## Aim of the task
Report every line from the following entries that contains the string "exec".

:: Study material ::

-- ==== Sys2Proof/Certificates/Slice0/Obligations.lean ====
section
/-! DEFINITION. The statements for the provers. -/

open Sys2Proof Sys2Proof.Machine

/-- R112, R113: IADD, ISUB, IMUL, IMULH, IMAD, IMIN, IMAX, IABS and INEG complete with the stated function of the decoded
sources in D, element by element, wrapped, or with `sat` clamped. -/
def Obligations.IntegerArithmetic : Prop := ∀ f : Fields,
  IntWord (.iadd f) f (f.ops = 1) (fun x => x.getD 0 0 + x.getD 1 0) (fun s F L => [srcA f false s F L, srcB f s F L])
  ∧ IntWord (.isub f) f (f.ops = 1) (fun x => x.getD 0 0 - x.getD 1 0) (fun s F L => [srcA f false s F L, srcB f s F L])
  ∧ IntWord (.imul f) f false (fun x => x.getD 0 0 * x.getD 1 0) (fun s F L => [srcA f false s F L, srcB f s F L])
  ∧ IntWord (.imulh f) f false (fun x => x.getD 0 0 * x.getD 1 0 / 2 ^ (if wide f.ty then 64 else 32))
      (fun s F L => [srcA f false s F L, srcB f s F L])
  ∧ IntWord (.imad f) f false (fun x => x.getD 0 0 * x.getD 1 0 + x.getD 2 0)
      (fun s F L => [srcA f false s F L, srcB f s F L, srcC f s F L])
  ∧ IntWord (.imin f) f false (fun x => min (x.getD 0 0) (x.getD 1 0)) (fun s F L => [srcA f false s F L, srcB f s F L])
  ∧ IntWord (.imax f) f false (fun x => max (x.getD 0 0) (x.getD 1 0)) (fun s F L => [srcA f false s F L, srcB f s F L])
  ∧ IntWord (.iabs f) f (f.ops = 1) (fun x => (x.headD 0).natAbs) (fun s F L => [srcA f true s F L])
  ∧ IntWord (.ineg f) f (f.ops = 1) (fun x => -x.headD 0) (fun s F L => [srcA f true s F L])

/-- R114, R115: the bitwise words, shifts, bit fields and bit counts complete with the stated value in D. R116 to R121:
comparison, selection, moves, LEA, the carry word, predicates and HASH. -/
def Obligations.IntegerBits : Prop :=
  (∀ f : Fields,
    let W := if wide f.ty then 64 else 32
    ValueWord (.and_ f) f (wide f.ty) (fun s F L => srcA f false s F L &&& srcB f s F L)
    ∧ ValueWord (.or_ f) f (wide f.ty) (fun s F L => srcA f false s F L ||| srcB f s F L)
    ∧ ValueWord (.xor_ f) f (wide f.ty) (fun s F L => srcA f false s F L ^^^ srcB f s F L)
    ∧ ValueWord (.not_ f) f (wide f.ty) (fun s F L => 2 ^ W - 1 - srcA f true s F L)
    ∧ ValueWord (.shl f) f (wide f.ty) (fun s F L =>
        if W ≤ countB f s F L then 0 else srcA f false s F L * 2 ^ countB f s F L % 2 ^ W)
    ∧ ValueWord (.shr f) f (wide f.ty) (fun s F L => if W ≤ countB f s F L then 0 else srcA f false s F L / 2 ^ countB f s F L)
    ∧ ValueWord (.shra f) f (wide f.ty) (fun s F L =>
        (((if srcA f false s F L < 2 ^ (W - 1) then (srcA f false s F L : Int) else srcA f false s F L - 2 ^ W)
          / 2 ^ (if W ≤ countB f s F L then W else countB f s F L)) % 2 ^ W).toNat)
    ∧ ValueWord (.rotl f) f (wide f.ty) (fun s F L =>
        (srcA f false s F L * 2 ^ (countB f s F L % W) + srcA f false s F L / 2 ^ (W - countB f s F L % W)) % 2 ^ W)
    ∧ ValueWord (.bfx f) f false (fun s F L =>
        bfx (f.ty = 1) (decodeInt (tyKind f.ty) (srcA f false s F L)) (countB f s F L))
    ∧ ValueWord (.bfi f) f false (fun s F L =>
        bfi (bitsA s F.g f false 0 L) (bitsB s F.g f 0 L) (bitsC s F.g f 0 L))
    ∧ ValueWord (.popc f) f false (fun s F L => ((List.range W).filter fun i => (srcA f true s F L).testBit i).length)
    ∧ ValueWord (.clz f) f false (fun s F L => if srcA f true s F L = 0 then W else W - 1 - Nat.log2 (srcA f true s F L))
    ∧ ValueWord (.brev f) f (wide f.ty) (fun s F L => (List.range W).foldl
        (fun x i => if (srcA f true s F L).testBit i then x + 2 ^ (W - 1 - i) else x) 0))
  ∧ (∀ f : Fields,
    PredWord (.icmp f) f (fun s F L => combine f.ops (getP F.g f.d.toNat L)
      (intCond f.e.toNat (decodeInt (tyKind f.ty) (srcA f false s F L)) (decodeInt (tyKind f.ty) (srcB f s F L))))
    ∧ ValueWord (.sel f) f (wide f.ty) (fun s F L => if getP F.g f.c.toNat L then srcA f false s F L else srcB f s F L)
    ∧ ValueWord (.mov f) f (wide f.ty) (fun s F L => srcA f true s F L)
    ∧ ValueWord (.lea f) f true (fun s F L =>
        (((srcOf f.selA f.a 4 s F L : Int) + decodeInt (tyKind f.ty) (srcB f s F L) * 2 ^ f.e.toNat) % 2 ^ 64).toNat)
    ∧ (let sum (s : State) (F : Frag) (L : Nat) : Nat :=
          srcA f false s F L + srcB f s F L + (if getP F.g f.c.toNat L then 1 else 0)
       let W := if wide f.ty then 64 else 32
       ValueAndPredWord (.iaddc f) f (wide f.ty) f.e.toNat (fun s F L => sum s F L % 2 ^ W) (fun s F L => 2 ^ W ≤ sum s F L))
    ∧ PredWord (.plop f) f (fun _ F L => f.e.toNat.testBit
        (4 * (getP F.g f.a.toNat L).toNat + 2 * (getP F.g f.b.toNat L).toNat + (getP F.g f.c.toNat L).toNat))
    ∧ ValueWord (.hash f) f false (fun s F L =>
        (hash32 (BitVec.ofNat 32 (bitsA s F.g f false 0 L)) (BitVec.ofNat 32 (bitsB s F.g f 0 L))).toNat))

/-- R120: MOVP.get gathers a lane's sixteen predicates; MOVP.set writes those of p0 to p14 that the mask B names, from A. -/
def Obligations.PredicateMoves : Prop := ∀ (f : Fields) (s : State) (F : Frag),
  (Issues s F (.movpGet f) → F.quiet → ∃ g', g' = { F.g with vregs := g'.vregs } ∧
    (∀ r L, L < 32 → getV g' r L = if (activeOf F f).getLsbD L = true ∧ r = f.d.toNat then
      BitVec.ofNat 32 ((List.range 16).foldl (fun x n => if getP F.g n L then x + 2 ^ n else x) 0) else getV F.g r L) ∧
    exec (.movpGet f) s = .next (setGroup s { g' with sides := nextSides F }))
  ∧ (Issues s F (.movpSet f) → F.quiet → ∃ g', g' = { F.g with preds := g'.preds } ∧
    (∀ n L, L < 32 → getP g' n L =
      if n < 15 ∧ (activeOf F f).getLsbD L = true ∧ (bitsB s F.g f 0 L).testBit n = true then
        (getV F.g f.a.toNat L).getLsbD n else getP F.g n L) ∧
    exec (.movpSet f) s = .next (setGroup s { g' with sides := nextSides F }))

/-- R123 to R128: the floating-point words complete with the value that R67 and the rounding of R76 and R77 give, sources and
results flushed where the launch says so (R66). -/
def Obligations.FloatingPoint : Prop := ∀ f : Fields,
  let two (h : Sys2Proof.Machine.Num → Sys2Proof.Machine.Num → Sys2Proof.Machine.Num) (s : State) (F : Frag) (L : Nat) : Nat :=
    fpMap (flushOf s F.g) f.ty f.rnd (fun x => h (x.getD 0 .nar) (x.getD 1 .nar)) [srcA f false s F L, srcB f s F L]
  let three (h : Sys2Proof.Machine.Num → Sys2Proof.Machine.Num → Sys2Proof.Machine.Num → Sys2Proof.Machine.Num) (s : State) (F : Frag) (L : Nat) : Nat :=
    fpMap (flushOf s F.g) f.ty f.rnd (fun x => h (x.getD 0 .nar) (x.getD 1 .nar) (x.getD 2 .nar))
      [srcA f false s F L, srcB f s F L, srcC f s F L]
  ValueWord (.fadd f) f false (two (faddNum f.rnd))
  ∧ ValueWord (.fsub f) f false (two (fsubNum f.rnd))
  ∧ ValueWord (.fmul f) f false (two fmulNum)
  ∧ ValueWord (.ffma f) f false (three (ffmaNum f.rnd))
  ∧ ValueWord (.fmin f) f false (two fminNum)
  ∧ ValueWord (.fmax f) f false (two fmaxNum)
  ∧ ValueWord (.fmed3 f) f false (three fmed3Num)
  ∧ PredWord (.fcmp f) f (fun s F L => combine f.ops (getP F.g f.d.toNat L)
      (fpCond f.e.toNat (fpSource s F.g f.ty (srcA f false s F L)) (fpSource s F.g f.ty (srcB f s F L))))
  ∧ ValueWord (.fclass f) f false (fun s F L =>
      fclassBits (tyKind f.ty) (element (flushOf s F.g) f.ty (srcA f true s F L) 0))
  ∧ ValueWord (.frnd f) f false (fun s F L =>
      fpMap (flushOf s F.g) f.ty f.rnd (fun x => frndNum f.rnd (x.headD .nar)) [srcA f true s F L])
  ∧ ValueWord (.fscale f) f false (fun s F L =>
      fpMap (flushOf s F.g) f.ty f.rnd (fun x => fscaleNum (x.headD .nar) (decodeInt kI32 (bitsB s F.g f 1 L)))
        [srcA f false s F L])
  ∧ ValueWord (.fdot2 f) f false (fun s F L =>
      let el (b j : Nat) := decodeNum (tyKind f.ty) (element (flushOf s F.g) f.ty b j)
      flushBits (flushOf s F.g) kF32 (roundTo kF32
        (fdot2Num f.rnd (el (srcA f false s F L) 0) (el (srcA f false s F L) 1) (el (srcB f s F L) 0) (el (srcB f s F L) 1)
          (fpSource s F.g 5 (bitsC s F.g f 5 L))) f.rnd))

/-- R79, R86 to R96: the conversions complete with the rounded value, or trap with cause 0x0A on an overflow under the trap
policy and write nothing. -/
def Obligations.Conversions : Prop := ∀ f : Fields,
  OverflowWord (.cvt f) f (wide f.ty) (fun s F L =>
    cvtBits (flushOf s F.g) (eLow4 f) f.ty f.rnd f.ovf (srcOf f.selA f.a (eLow4 f) s F L))
  ∧ OverflowWord (.cvtn f) f false (fun s F L =>
      (roundTo? (narrowKind f.ops) (fpSource s F.g f.ty (srcA f false s F L)) f.rnd (ovfPolicy f.ovf)).map fun code =>
        putSlot (if f.ds then (getS F.g f.d.toNat).toNat % 2 ^ 32 else (getV F.g f.d.toNat L).toNat)
          (slotWidth f.ops) (countB f s F L % (32 / slotWidth f.ops)) code)
  ∧ ValueWord (.cvtw f) f false (fun s F L => roundTo (tyKind f.ty) (decodeNum (narrowKind f.ops)
      (bitsA s F.g f false 2 L / 2 ^ (slotWidth f.ops * (countB f s F L % (32 / slotWidth f.ops))) % 2 ^ slotWidth f.ops)) 0)
  ∧ OverflowWord (.pack f) f false (fun s F L =>
      let st := packSource f.ty
      let one (b : Nat) := (roundTo? (tyKind f.ty) (decodeNum (tyKind st) (element (flushOf s F.g) st b 0)) f.rnd
        (ovfPolicy f.ovf)).map (flushBits (flushOf s F.g) (tyKind f.ty))
      joinElements (tyKind f.ty).width (([bitsA s F.g f false st L, bitsB s F.g f st L]
        ++ (if f.ty = 11 then [bitsC s F.g f st L, (getV F.g f.e.toNat L).toNat] else [])).map one))
  ∧ ValueWord (.unpack f) f false (fun s F L =>
      let x := element (flushOf s F.g) f.ty (srcA f false s F L) (countB f s F L % (elements f.ty).1)
      if f.ty = 8 ∨ f.ty = 9 then flushBits (flushOf s F.g) kF32 (roundTo kF32 (decodeNum (tyKind f.ty) x) 0)
      else destBits (tyKind f.ty) x)

/-- R129 to R132: the special functions complete, each active lane's D with the model's result for its operand, in which the
neighbour that a full-mode function gives is a free constant (log entry 50) and so is an lp value (log entry 51). -/
def Obligations.SpecialFunctions : Prop := ∀ f : Fields,
  let one (op : Sfu) (s : State) (F : Frag) (L : Nat) : Nat :=
    flushBits (flushOf s F.g) (tyKind f.ty)
      (sfuBits op f.ty (f.ops = 1) f.rnd (element (flushOf s F.g) f.ty (srcA f true s F L) 0))
  ValueWord (.rcp f) f false (one .rcp) ∧ ValueWord (.rsq f) f false (one .rsq) ∧ ValueWord (.sqrt f) f false (one .sqrt)
  ∧ ValueWord (.exp2 f) f false (one .exp2) ∧ ValueWord (.log2 f) f false (one .log2) ∧ ValueWord (.sin f) f false (one .sin)
  ∧ ValueWord (.cos f) f false (one .cos) ∧ ValueWord (.tanh f) f false (one .tanh) ∧ ValueWord (.sigm f) f false (one .sigm)
  ∧ ValueWord (.fdiv f) f false (fun s F L => flushBits (flushOf s F.g) (tyKind f.ty)
      (fdivBits f.ty (f.ops = 1) f.rnd (element (flushOf s F.g) f.ty (srcA f false s F L) 0)
        (element (flushOf s F.g) f.ty (srcB f s F L) 0)))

:::

## Solution to the exercise
    exec (.movpGet f) s = .next (setGroup s { g' with sides := nextSides F }))
    exec (.movpSet f) s = .next (setGroup s { g' with sides := nextSides F }))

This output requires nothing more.